The isolate was grown on buffered charcoal-yeast extract agar (72 h, 35°C), and DNA was purified using the Genomic-Tip 100/G kit (Qiagen, Hilden, Germany). Sequencing was conducted using the MinION Nanopore (Oxford Nanopore Technologies, United Kingdom) and Illumina MiSeq (San Diego, CA, USA) systems. For MinION library preparation, 5 µg of genomic DNA, quantified by Qubit fluorometry (Thermo, Fisher Scientific, Waltham, MA, USA), underwent end repair and deoxyadenosine monophosphate (dA) tailing using the NEBNext Ultram end repair/dA tailing module (New England Biolabs, Ipswich, MA, USA), followed by adaptor ligation and purification of double-stranded DNA with hairpin adaptors using the Nanopore MinION genomic sequencing kit (R9 flow-cell chemistry). The library was sequenced using MinKNOW software for 48 h. Additional sample mix was applied to the flow cell when the number of pores being used was less than 20, until the entire sample was used. The raw electrical signal was uploaded to Metrichor (version 1.107), using the two-directional base-calling recurrent neural network for SQK-NSK007. The MiSeq library (250-bp paired-end reads) was prepared using the Nextera XT protocol and sequenced using V2 chemistry. Approximately 30,000 two-directional high-quality MinION reads and 1,600,000 MiSeq reads were obtained for the isolate. The MinION data were assembled using Canu version 1.5 and polished using Nanopolish version 0.5. The MiSeq reads were mapped onto the final MinION assembly using Pilon version 1.20.
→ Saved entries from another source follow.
/-- The engine whose range the opcode lies in (R231); `none` for NOP and NOP.END, and for events. -/
def Instr.engine : Instr → Option EngineId
  | .nop _ => none
  | .nopEnd _ => none
  | .add _ _ _ _ => some .c
  | .sub _ _ _ _ => some .c
  | .addi _ _ _ _ => some .c
  | .mul _ _ _ _ => some .c
  | .mulh _ _ _ _ => some .c
  | .mulhu _ _ _ _ => some .c
  | .divu _ _ _ _ => some .c
  | .divs _ _ _ _ => some .c
  | .remu _ _ _ _ => some .c
  | .rems _ _ _ _ => some .c
  | .and _ _ _ _ => some .c
  | .andi _ _ _ _ => some .c
  | .or _ _ _ _ => some .c
  | .ori _ _ _ _ => some .c
  | .xor _ _ _ _ => some .c
  | .xori _ _ _ _ => some .c
  | .andn _ _ _ _ => some .c
  | .shl _ _ _ _ => some .c
  | .shli _ _ _ _ => some .c
  | .shr _ _ _ _ => some .c
  | .shri _ _ _ _ => some .c
  | .sar _ _ _ _ => some .c
  | .sari _ _ _ _ => some .c
  | .rotl _ _ _ _ => some .c
  | .rotli _ _ _ _ => some .c
  | .min _ _ _ _ => some .c
  | .minu _ _ _ _ => some .c
  | .max _ _ _ _ => some .c
  | .maxu _ _ _ _ => some .c
  | .clz _ _ _ => some .c
  | .popc _ _ _ => some .c
  | .lui _ _ _ => some .c
  | .li _ _ _ => some .c
  | .sext _ _ _ _ => some .c
  | .sel _ _ _ _ _ _ => some .c
  | .cmp _ _ _ _ _ => some .c
  | .cmpi _ _ _ _ _ => some .c
  | .plog _ _ _ _ _ => some .c
  | .br _ _ _ _ => some .c
  | .jmp _ _ => some .c
  | .call _ _ => some .c
  | .ret _ => some .c
  | .loopC _ _ _ => some .c
  | .retire _ => some .c
  | .park _ _ _ => some .c
  | .unpark _ _ _ => some .c
  | .bara _ _ _ _ => some .c
  | .barw _ _ _ => some .c
  | .baraw _ _ _ _ => some .c
  | .cadd _ _ _ _ => some .c
  | .caddSc _ _ _ _ => some .c
  | .cwaitx _ _ _ _ => some .c
  | .pub _ _ _ => some .c
  | .subSubscribe _ _ _ _ => some .c
  | .opin _ _ _ => some .c
  | .ounpin _ _ => some .c
  | .qrel _ _ => some .c
  | .arel _ _ => some .c
  | .trel _ _ => some .c
  | .spawn _ _ _ _ _ _ => some .c
  | .yield _ => some .c
  | .shp _ _ _ _ _ _ => some .l
  | .shpx _ _ _ _ _ _ => some .l
  | .shpo _ _ _ _ _ => some .l
  | .shps _ _ _ _ _ => some .l
  | .cpin _ _ => some .l
  | .cpinTr _ _ => some .l
  | .cpinRb _ _ => some .l
  | .cpq _ _ => some .l
  | .cpqTr _ _ => some .l
  | .cpqRb _ _ => some .l
  | .cpout _ _ => some .l
  | .cpoutFf _ _ => some .l
  | .cpqo _ _ => some .l
  | .cprag _ _ => some .l
  | .cpragTr _ _ => some .l
  | .cppeer _ _ => some .l
  | .cppeerFf _ _ => some .l
  | .tset _ _ _ _ _ => some .l
  | .tsetClr _ _ => some .l
  | .tsetRdy _ _ => some .l
  | .tstat _ _ _ => some .l
  | .sqres _ _ _ _ => some .l
  | .sqcmt _ _ _ _ _ => some .l
  | .sqlen _ _ _ _ => some .l
  | .sqfork _ _ _ _ _ => some .l
  | .sqpin _ _ _ _ => some .l
  | .squnpin _ _ _ _ => some .l
  | .pxhash _ _ _ _ _ _ => some .l
  | .pxfind _ _ _ _ _ => some .l
  | .pxins _ _ _ _ _ _ => some .l
  | .pxdel _ _ _ _ => some .l
  | .cbfillF32 _ _ => some .l
  | .cbfillBf16 _ _ => some .l
  | .cbfillF16 _ _ => some .l
  | .cbfillE4m3 _ _ => some .l
  | .cbfillE5m2 _ _ => some .l
  | .cbsetF32 _ _ _ _ => some .l
  | .cbsetBf16 _ _ _ _ => some .l
  | .cbsetF16 _ _ _ _ => some .l
  | .cbsetE4m3 _ _ _ _ => some .l
  | .cbsetE5m2 _ _ _ _ => some .l
  | .cbinv _ _ => some .l
  | .bkx _ _ _ _ _ => some .l
  | .bkxHandle _ _ _ _ _ _ => some .l
  | .aadd _ _ => some .l
  | .amin _ _ => some .l
  | .amax _ _ => some .l
  | .axch _ _ => some .l
  | .acas _ _ _ _ => some .l
  | .radd _ _ => some .l
  | .raddFf _ _ => some .l
  | .kvput _ _ => some .l
  | .kvget _ _ => some .l
  | .kvdel _ _ => some .l
  | .kvexist _ _ => some .l
  | .kvlist _ _ => some .l
  | .promo _ _ _ => some .l
  | .demo _ _ _ => some .l
  | .hset _ _ _ => some .l
  | .hsetImport _ _ _ => some .l
  | .hget _ _ _ _ => some .l
  | .hprobe _ _ _ _ _ _ _ => some .l
  | .loopL _ _ _ => some .l
  | .mma _ _ => some .m
  | .mncfg _ _ _ _ _ => some .m
  | .mnest _ => some .m
  | .acoop _ _ _ => some .m
  | .acoopEnd _ => some .m
  | .azero _ _ _ _ => some .m
  | .aloadF32 _ _ _ _ => some .m
  | .aloadI32 _ _ _ _ => some .m
  | .astat _ _ _ => some .m
  | .loopM _ _ _ => some .m
  | .adrainF32 _ _ => some .m
  | .adrainF16 _ _ => some .m
  | .adrainBf16 _ _ => some .m
  | .adrainE4m3 _ _ => some .m
  | .adrainE5m2 _ _ => some .m
  | .adrainE2m3 _ _ => some .m
  | .adrainE3m2 _ _ => some .m
  | .adrainE2m1 _ _ => some .m
  | .adrainI32 _ _ => some .m
  | .adrainI8 _ _ => some .m
  | .adrainI4 _ _ => some .m
  | .adrqF32 _ _ => some .m
  | .adrqF16 _ _ => some .m
  | .adrqBf16 _ _ => some .m
  | .adrqE4m3 _ _ => some .m
  | .adrqE5m2 _ _ => some .m
  | .adrqI32 _ _ => some .m
  | .adrqI8 _ _ => some .m
  | .vaddF32 _ _ _ => some .v
  | .vaddF16 _ _ _ => some .v
  | .vaddBf16 _ _ _ => some .v
  | .vsubF32 _ _ _ => some .v
  | .vsubF16 _ _ _ => some .v
  | .vsubBf16 _ _ _ => some .v
  | .vmulF32 _ _ _ => some .v
  | .vmulF16 _ _ _ => some .v
  | .vmulBf16 _ _ _ => some .v
  | .vfmaF32 _ _ _ => some .v
  | .vfmaF16 _ _ _ => some .v
  | .vfmaBf16 _ _ _ => some .v
  | .vfmaE4m3 _ _ _ => some .v
  | .vfmaE5m2 _ _ _ => some .v
  | .vminF32 _ _ => some .v
  | .vminF16 _ _ => some .v
  | .vminBf16 _ _ => some .v
  | .vmaxF32 _ _ => some .v
  | .vmaxF16 _ _ => some .v
  | .vmaxBf16 _ _ => some .v
  | .vrcpF32 _ _ _ => some .v
  | .vrcpF16 _ _ _ => some .v
  | .vrcpBf16 _ _ _ => some .v
  | .vrsqF32 _ _ _ => some .v
  | .vrsqF16 _ _ _ => some .v
  | .vrsqBf16 _ _ _ => some .v
  | .vexp2F32 _ _ _ => some .v
  | .vexp2F16 _ _ _ => some .v
  | .vexp2Bf16 _ _ _ => some .v
  | .vlog2F32 _ _ _ => some .v
  | .vlog2F16 _ _ _ => some .v
  | .vlog2Bf16 _ _ _ => some .v
  | .vabsF32 _ _ => some .v
  | .vabsF16 _ _ => some .v
  | .vabsBf16 _ _ => some .v
  | .vnegF32 _ _ => some .v
  | .vnegF16 _ _ => some .v
  | .vnegBf16 _ _ => some .v
  | .vcvt _ _ _ => some .v
  | .vcbx _ _ _ _ _ => some .v
  | .viaddI32 _ _ _ => some .v
  | .viaddI8 _ _ _ => some .v
  | .visubI32 _ _ _ => some .v
  | .visubI8 _ _ _ => some .v
  | .vimulI32 _ _ _ => some .v
  | .vimulI8 _ _ _ => some .v
  | .vand _ _ => some .v
  | .vor _ _ => some .v
  | .vxor _ _ => some .v
  | .vshlI32 _ _ => some .v
  | .vshlI8 _ _ => some .v
  | .vshrI32 _ _ => some .v
  | .vshrI8 _ _ => some .v
  | .vcmpF32 _ _ => some .v
  | .vcmpF16 _ _ => some .v
  | .vcmpBf16 _ _ => some .v
  | .vcmpI32 _ _ => some .v
  | .vcmpI8 _ _ => some .v
  | .vsel _ _ => some .v
  | .vbcast _ _ _ _ _ => some .v
  | .vbcastLane _ _ _ _ => some .v
  | .vredaddF32 _ _ _ => some .v
  | .vredaddF16 _ _ _ => some .v
  | .vredaddBf16 _ _ _ => some .v
  | .vredaddI32 _ _ _ => some .v
  | .vredmaxF32 _ _ => some .v
  | .vredmaxF16 _ _ => some .v
  | .vredmaxBf16 _ _ => some .v
  | .vredmaxI32 _ _ => some .v
  | .vscanF32 _ _ _ _ _ => some .v
  | .vscanI32 _ _ _ _ _ => some .v
  | .vperm _ _ _ _ _ _ => some .v
  | .vpack _ _ _ _ => some .v
  | .vunpack _ _ _ _ _ => some .v
  | .vmovq _ _ => some .v
  | .vdup _ _ => some .v
  | .vdrop _ _ _ => some .v
  | .vlanei _ _ _ _ _ _ => some .v
  | .vpeeks _ _ _ _ _ _ => some .v
  | .vmerge3 _ _ _ => some .v
  | .loopV _ _ _ => some .v
  | .trap _ _ => some .c
  | .sysrd _ _ _ => some .c
  | .syswr _ _ _ => some .c
  | .bbox _ _ _ => some .c
  | .powerOnReset _ => none
  | .leaderClaim _ => none
  | .electionGrant => none
  | .heartbeat => none
  | .heartbeatLapse => none
  | .machineCheck _ _ _ => none
  | .fabricEnumeration _ => none
  | .resume _ => none
  | .retry _ => none
  | .kill _ => none
  | .deliver _ => none
  | .restart _ => none
  | .clear _ => none
  | .partitionResetComplete _ => none
  | .flock _ => none
  | .featAccept _ _ _ => none
  | .launchQueueBind _ _ _ => none
  | .launchQueueUnbind _ _ => none
  | .windowBind _ _ _ => none
  | .windowUnbind _ _ _ => none
  | .windowReopen _ _ _ => none
  | .windowRidChange _ _ _ => none
  | .requesterUnfreeze _ _ => none
  | .wtgtWrite _ _ _ => none
  | .namespaceBind _ _ _ _ => none
  | .namespaceUnbind _ _ => none
  | .edgeWrite _ _ _ => none
  | .registerWrite _ _ _ => none
  | .ingressSequenceWrite _ => none
  | .ingressTensorWrite _ => none
  | .ingressTensorRead _ _ => none
  | .ingressCounterWrite _ => none
  | .ingressCounterRead _ => none
  | .ingressUnsupported _ => none
  | .getVersion => none
  | .getCapabilities => none
  | .negotiateAlgorithms => none
  | .getDigests => none
  | .getCertificate => none
  | .challenge _ => none
  | .getMeasurements => none
  | .keyExchange _ => none
  | .finish _ => none
  | .blackBoxRead _ => none
  | .powerLimitSet _ => none
  | .checkpointStart _ => none
  | .checkpointCopy => none
  | .checkpointResume => none
  | .checkpointRestore => none
  | .throttlePause _ => none
  | .thermalTrip => none
  | .warmResetRelease => none
  | .nvmeofConnect _ _ => none
  | .kvCompletion _ _ _ _ => none
  | .kvTimeout _ => none
  | .walkerReadRecord _ => none
  | .walkerUnreachableTimeout _ => none
  | .taskDispatch _ => none
  | .preemptorStart _ => none
  | .agingStep _ _ => none
  | .continuationEnqueue _ _ => none
  | .nodeComplete _ _ => none
  | .storeAck _ => none
  | .watchdogExpiry _ => none
  | .heldSignalAccept _ => none
  | .wheelScChoice _ => none
  | .streamerGrantRound _ => none
  | .copyResolution _ => none
  | .copyInCompletion _ => none
  | .copyOutCompletion _ => none
  | .cbfillCompletion _ => none
  | .bankCommandServed _ => none
  | .mmaCompletion _ => none
  | .aloadCompletion _ => none
  | .drainCompletion _ => none
  | .adrqEntryWrite _ => none
  | .vResultWrite _ => none
  | .replicatedCommit _ => none
  | .replicaLockTimeout _ _ => none
  | .storeFailure _ => none
  | .reductionMerge _ _ => none
  | .objectCreate _ => none
  | .objectDestroy _ => none
  | .pagePlacement _ _ => none
  | .viewRebuild _ _ => none
  | .pageMove _ _ => none
  | .promotionLand _ _ => none
  | .sequenceSeal _ => none
  | .contextSwitchOut _ _ => none
  | .contextRestore _ _ _ => none
  | .homeRequestCompletion _ => none
  | .connectionLost _ _ => none
  | .homeUnreachable _ => none
  | .homeReachable _ => none
  | .peerRequest _ => none
  | .consumerIndexAdvance _ _ => none
  | .resolutionIgnored _ _ => none
  | .objectReplicate _ _ => none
A single closed genome was constructed consisting of a chromosome of 4,344,886 bp and two plasmids of 165,144 bp and 122,411 bp, respectively. Annotation was performed using the NCBI Prokaryotic Genome Annotation Pipeline (2013), which predicted a total of 4,015 coding sequences. Interestingly, comparative analysis of the plasmid sequences with those previously identified in other Legionella spp., showed that the 122-kb plasmid (CP025493) contained a 40,243-bp fragment of the L. longbeachae NSW150 plasmid, providing further evidence of gene transfer across Legionella spp. through mosaic plasmids, as first suggested by Bacigalupe et al. (7).

Accession number(s).

MinION and Illumina MiSeq sequence reads described here have been deposited at NCBI/GenBank under the BioProject number PRJNA384907. The whole-genome sequence described here has been deposited at NCBI/GenBank under the accession numbers CP025491 (chromosome), CP025492 (plasmid 1), and CP025493 (plasmid 2).